| REQUIRED ACTION |
Copy each line in the data that includes the word "cbid".

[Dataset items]

/-- A burst leaves a lane that is not active at its level (R103). -/
theorem Block.fired_port_of_not_active {w : Nat} (k : Block w) (t : Timing) {b : Lane} (hb : k.activeMask.getLsbD b = false) :
    (k.fired t).port.getLsbD b = k.port.getLsbD b := by
  simp [dropLanes_bit, hb]

section
variable {p : Platform} {k : Block p.portW} {l : List Input}

/-- Two ATTACHes one after the other. -/
theorem runInstrs_attach_attach (h : k.HostReady) (a b : Operand) :
    runInstrs [.attach a, .attach b] ⟨p, k, l⟩ = .next ⟨p, (k.attached p a).attached p b, l⟩ := by
  have hfirst : exec (.attach a) ⟨p, k, l⟩ = .next ⟨p, k.attached p a, l⟩ := exec_attach_eq h a
  rw [runInstrs_cons_of_next hfirst, runInstrs_singleton]
  exact exec_attach_eq (s := ⟨p, k.attached p a, l⟩) ⟨h.1, rfl⟩ b

/-- SET_THROTTLE and a firing move no lane that is not active, whatever the mask (R84 (a), R103). -/
theorem runInstrs_setThrottle_fire_port (h : k.HostReady) (hie : k.ie = true) (htimer : k.timerConfigured = true) (a : Operand)
    (v : Word16) : ∃ k' : Block p.portW, runInstrs [.setThrottle a v, .fire] ⟨p, k, l⟩ = .next ⟨p, k', l⟩ ∧
      ∀ n : Lane, k.activeMask.getLsbD n = false → k'.port.getLsbD n = k.port.getLsbD n := by
  have hset := exec_setThrottle_eq (s := ⟨p, k, l⟩) h a v
  refine ⟨_, (runInstrs_cons_of_next hset _).trans ((runInstrs_singleton _ _).trans (exec_fire_eq ?_ ?_ ?_)), fun n hn => ?_⟩
  · simpa using h.1
  · simpa using hie
  · simpa using htimer
  · rw [Block.fired_port_of_not_active _ _ (by simpa using hn), Block.throttledTo_port]

end

end Sys2Proof.Machine

namespace Sys2Proof.Proofs
open Sys2Proof Sys2Proof.Machine

/-- Settles O42: SET_THROTTLE stores the frame, and a burst carries what is stored and changes nothing of it for the next. -/
theorem commandedSpeedIsTransmitted : Obligations.CommandedSpeedIsTransmitted := by
  unfold Obligations.CommandedSpeedIsTransmitted
  intro s a v hinv h htimer
  have hset := exec_setThrottle_eq h a v
  have hinvSet := exec_inv hinv hset
  have hfire := exec_fire_of_inv hinvSet (by simpa using h.1) (by simpa using htimer)
  have hinvFire := exec_inv hinvSet hfire
  have hagain := exec_fire_of_inv hinvFire (by simp) (by simpa using htimer)
  refine ⟨_, _, (runInstrs_cons_of_next hset _).trans ((runInstrs_singleton _ _).trans hfire), hagain, fun b hactive hbit => ?_⟩
  have hmask : (s.platform.bindingOf a).getLsbD b = true := by
    simp [Platform.bindingOf_getLsbD, hbit, BitVec.lt_of_getLsbD hactive]
  have hstored := storedFrame_tornTimeline_of_mask s.block.timeline (encodeSpeed v) hmask
  refine ⟨(transmittedFrame_fired_of_inv hinvSet (by simpa using hactive)).trans ?_,
    (transmittedFrame_fired_of_inv hinvFire (by simpa using hactive)).trans ?_⟩
  · simpa using hstored
  · simpa using hstored

/-- Settles O48: the second ATTACH clears or keeps the first pin's mask (R72), and the burst moves active lanes only. -/
theorem earlierPinFallsSilent : Obligations.EarlierPinFallsSilent := by
  unfold Obligations.EarlierPinFallsSilent
  intro p k l a b v h hie
  obtain ⟨k₂, hburst, hport⟩ := runInstrs_setThrottle_fire_port (k := (k.attached p a).attached p b) (l := l) ⟨h.1, rfl⟩ hie rfl
    (p.maskOf a).toNat v
  refine ⟨_, k₂, runInstrs_attach_attach h a b, hburst, fun hclears => ?_, fun hkeeps => ?_, rfl⟩
  · have hactive : ((k.attached p a).attached p b).activeMask = p.maskOf b := by simp [Block.attached, hclears]
    exact ⟨hactive, fun n hn => hport n (hactive ▸ hn)⟩
  · simp [Block.attached, hkeeps]

end Sys2Proof.Proofs
end

section
/-!
PROOF. The single steps of the timer and the transmitter (R86, R90 to R93), where a step is refused (R70, R75, R79, R85, R89, R90), and what
FIRE does (R88, R97, R101).
-/
namespace Sys2Proof.Machine

section
variable {s : State} {k : Block s.platform.portW} {due : Bool}

/-- The host takes no step during a burst (R85). -/
theorem hostStep_of_burst {why : Refusal} (hburst : s.block.tx.state ≠ .idle) : hostStep s due why k = .refused .burstInProgress :=
  if_pos (by simpa [Block.inBurst] using hburst)

/-- Outside a burst a host step that is not due is refused for its own reason. -/
theorem hostStep_of_not_due {why : Refusal} (hidle : s.block.tx.state = .idle) (hdue : ¬ due = true) :
    hostStep s due why k = .refused why :=
  (if_neg (by simp [Block.inBurst, hidle])).trans (if_neg hdue)

/-- One host operation at a time (R70). -/
theorem hostOperation_of_operation (hidle : s.block.tx.state = .idle) (hop : s.block.fg.op ≠ .none) :
    hostOperation s k = .refused .operationInProgress :=
  hostStep_of_not_due hidle (by simpa [Block.operationInProgress] using hop)

/-- No transition of the transmitter exists but the one due (R89). -/
theorem burstStep_of_not_due (hdue : ¬ due = true) : burstStep s due k = .refused .burstStepOutOfOrder := if_neg hdue

end

/-- A firing can be accepted exactly outside a burst, with interrupts enabled and the flag set (R90, R108). -/
theorem Block.interruptAcceptable_iff {w : Nat} {k : Block w} :
    k.interruptAcceptable = true ↔ k.tx.state = .idle ∧ k.ie = true ∧ k.tmrPending = true := by
  simp only [Block.interruptAcceptable, Bool.and_eq_true, decide_eq_true_eq]
  tauto

/-- A burst writes the port 48 times (R94). -/
theorem burstTrace_length {w : Nat} (t : Timing) (start : Time) (n : Nat) (port active : BitVec w) (timeline : Vector (BitVec w) 16) :
    (burstTrace t start n port active timeline).length = 48 := by
  simp [burstTrace]
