-- ==== Sys2Proof/Syntax.lean ====
section
/-! DEFINITION. The instructions: one constructor of `Instr` per row of spec/opcode_table.json, in the table's order. -/

namespace Sys2Proof

/-- The fields every instruction word begins with, but for the opcode (02 R40). -/
structure Hdr where
  role : BitVec 5
  g    : PReg
  gn   : Bool
  deriving DecidableEq, Repr

/-- A scope as sc codes it (02 R48). -/
inductive Scope where | package | core | cluster | die | domain
  deriving DecidableEq, Repr

/-- Access sizes of LDS, LDG, QLD and FXR (12 R278): bytes, zero- or sign-extended. -/
inductive LdSize where | b8 | b1 | b2 | b4 | s1 | s2 | s4
  deriving DecidableEq, Repr

/-- Access sizes of STS, STG and FXW (12 R278). -/
inductive StSize where | b8 | b1 | b2 | b4
  deriving DecidableEq, Repr

/-- Access sizes of QST (12 R278): `mask` is 8 bytes under a byte mask. -/
inductive QstSize where | b8 | b1 | b2 | b4 | mask
  deriving DecidableEq, Repr

/-- Sizes of the atomics (12 R278). -/
inductive AmoSize where | b8 | b4
  deriving DecidableEq, Repr

/-- Element sizes of the vector accesses, global or scratchpad (12 R278). -/
inductive VecSize where | b1 | b2 | b4 | sp1 | sp2 | sp4
  deriving DecidableEq, Repr

/-- What CLEAN and INVAL cover (12 R278). -/
inductive MaintSize where | line | page
  deriving DecidableEq, Repr

/-- A rounding mode (07 R158). -/
inductive RMode where | rne | rtz | rdn | rup | rna | sr
  deriving DecidableEq, Repr

/-- The type of a scalar floating-point operand (08 R174). -/
inductive FType where | fp64 | fp32 | fp16 | bf16
  deriving DecidableEq, Repr

/-- The type of a float lane (08 R185). -/
inductive LType where | fp32 | fp16 | bf16
  deriving DecidableEq, Repr

/-- The integer types of FCVTI and ICVTF (08 R174). -/
inductive IType where | i64 | u64 | i32 | u32
  deriving DecidableEq, Repr

/-- The conditions of CMP (06 R143). -/
inductive Cc where | eq | ne | lt | ge | ltu | geu | gt | le | gtu | leu | tst | ntst
  deriving DecidableEq, Repr

/-- The conditions of FCMP (08 R178). -/
inductive FCc where | eq | ne | lt | le | gt | ge | un | or
  deriving DecidableEq, Repr

/-- Where a compare writes: a predicate (sd = 0) or a scalar (sd = 1) (06 R143). -/
inductive CmpDst where | p (d : PReg) | s (d : SReg)
  deriving DecidableEq, Repr

/-- The operations of FSGN (08 R181). -/
inductive SgnOp where | cpy (b : SReg) | ncpy (b : SReg) | xor (b : SReg) | abs | neg
  deriving DecidableEq, Repr

/-- The operations of FRAND (08 R183). -/
inductive RandOp where | unif (ty : FType) | raw
  deriving DecidableEq, Repr

/-- The b operand of a vector word: a vector, or a scalar in every lane (08 R185). -/
inductive VOpB where | v (b : VReg) | s (b : SReg)
  deriving DecidableEq, Repr

/-- The comparison of VCMP (08 R190). -/
inductive VCmpOp where | int (cc : Cc) | flt (cc : FCc) (lt : LType)
  deriving DecidableEq, Repr

/-- The element formats 0-9 (07 R153). -/
inductive Fmt where | fp32 | fp16 | bf16 | e4m3 | e5m2 | e3m2 | e2m3 | e2m1 | int8 | int4
  deriving DecidableEq, Repr

/-- One side of VCVT: a format, or a 32-bit integer lane (08 R191). -/
inductive CvtSide where | fmt (f : Fmt) | i32
  deriving DecidableEq, Repr

/-- The operations of VRED (08 R192). -/
inductive RedOp where | iadd | fadd (lt : LType) | fmax (lt : LType) | fmin (lt : LType) | smax | smin | umax | umin
  deriving DecidableEq, Repr

/-- The sizes of the block Hadamard transform (07 R169). -/
inductive HadN where | n16 | n32 | n64
  deriving DecidableEq, Repr

/-- The slice of a tile word (02 R50, R51). -/
inductive Slice where | whole | row (xs : SReg) (ximm : BitVec 7) | col (xs : SReg) (ximm : BitVec 7)
  deriving DecidableEq, Repr

/-- The integer operations of SAMO, GAMO and FXAMO (12 R296). -/
inductive AmoOp where | swap | cas | add | and | or | xor | smin | smax | umin | umax
  deriving DecidableEq, Repr

/-- The float operations of SAMOF and GAMOF (12 R296). -/
inductive FAmoOp where | fadd | fmin | fmax
  deriving DecidableEq, Repr

/-- The modes of BAR; the modes that arrive read a participant mask (17 R358). -/
inductive BarMode where | aw (a : SReg) | arr (a : SReg) | wait
  deriving DecidableEq, Repr

/-- The CSRs (05 R134). -/
inductive Csr where
  | fpctl | srstate | roleinfo | teamid | gridsz | argp | beat | drift | latgen | carbase | cardepth
  | utrapvec | utrapmask | strapvec | mode | tframe | asid | ptbase
  deriving DecidableEq, Repr

/-- The package system registers (11 R266). -/
inductive SysReg where
  | pkgid | qtbase | ctxbase | errbase | evac | hmask (n : BitVec 3) | keylive | pwrcap | pwrst
  deriving DecidableEq, Repr

/-- The reductions of COLL (21 R402). -/
inductive CollRed where | fadd | fmax | iadd
  deriving DecidableEq, Repr

/-- The operation of COLL (21 R402). -/
inductive CollOp where | allReduce (red : CollRed) | reduceScatter (red : CollRed) | allGather
  deriving DecidableEq, Repr

/-- What the firmware's allocator has found for a LOAD: a virtual address for each section of the section table (used for the
mapped ones), a virtual address for the archive of each codebook block that gets a cbid, free 64 KiB frames, free 8 KiB page
tables, the key slot of the pages, and the handle that it will return (01 R14: "a virtual address that it chooses"). -/
structure LoadPlan where
  secVa  : List Nat
  archVa : List Nat
  frames : List Nat
  tables : List Nat
  key    : BitVec 6
  handle : BitVec 32
  deriving DecidableEq, Repr

/-- A fabric group as the firmware writes it: n members, this package's rank, and each member's pkgid and ASID (21 R398). -/
structure FabricGroup where
  valid   : Bool
  n       : Nat
  rank    : Nat
  members : List (Nat × Nat)
  deriving DecidableEq, Repr

/-- The access a remote request asks for (21 R400). -/
inductive RemoteOp where
  | read (n : Nat) | write (bytes : List Byte) | atomic (op : AmoOp) (size : AmoSize) (x y : Word) | signal (x : Word)
  deriving DecidableEq, Repr

/-- A request arriving from another package (21 R400). -/
structure RemoteReq where
  asid : Nat
  va   : Word
  op   : RemoteOp
  deriving DecidableEq, Repr

/-- What a remote package answers to a queued request: its data, or the cause that failed it (21 R400, R401). -/
inductive RemoteAns where | data (w : Word) | fail (cause : Nat) (aux : Word)
  deriving DecidableEq, Repr

/-- A change of the spare map (22 R421, R422): a cluster's or a slice's physical unit, a cluster's in-service mask, or
repairs in use. -/
inductive SpareChange where
  | cluster (idx phys : Nat) | slice (idx phys : Nat) | service (idx : Nat) (mask : BitVec 4)
  | ways (stack : Nat) (bits : BitVec 16) | rows (stack : Nat) (count : Word) | lanes (link : Nat) (bits : Word)
  deriving DecidableEq, Repr

/-- What the outside of the modelled step chooses for an event: which queue, strand or command it happens to, and what data
came with it. A strand is named by the number 4 x core + kind, a core by 48 x die + 4 x cluster + place, a cluster by
12 x die + cluster; a team, a launch and an operation by the number the model gave it. `ring` is the host message ring that the firmware
places (21 R396). -/
inductive EvArg where
  | none
  | load (asid : BitVec 6) (file : List Byte) (plan : LoadPlan)
  | unload (asid : BitVec 6) (handle : BitVec 32)
  | hostWrite (pa : Nat) (bytes : List Byte)
  | queue (q : BitVec 6)
  | launch (id : Nat)
  | team (id : Nat)
  | fill (cluster pa : Nat)
  | strand (sid : Nat)
  | core (core : Nat)
  | version (core : Nat) (cbid : BitVec 12) (stamp : Byte)
  | copyQueue (core : Nat) (st : Bool)
  | tag (sid : Nat) (tag : BitVec 3) (ans : RemoteAns)
  | result (sid op : Nat)
  | kill (asid : BitVec 6)
  | sync (seq : Word)
  | remote (req : RemoteReq)
  | collSlot (team : Nat) (group : BitVec 6) (slot : BitVec 3) (ordinal : Nat) (reason : Byte) (peers : List (List Byte))
  | power (watts : BitVec 16) (gates : List (BitVec 4))
  | spare (c : SpareChange)
  | group (asid : BitVec 6) (group : BitVec 6) (grp : FabricGroup)
  | ring (pa log2 : Nat)
  deriving DecidableEq, Repr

| OUTPUT OF THE TASK |
mapped ones), a virtual address for the archive of each codebook block that gets a cbid, free 64 KiB frames, free 8 KiB page
  | version (core : Nat) (cbid : BitVec 12) (stamp : Byte)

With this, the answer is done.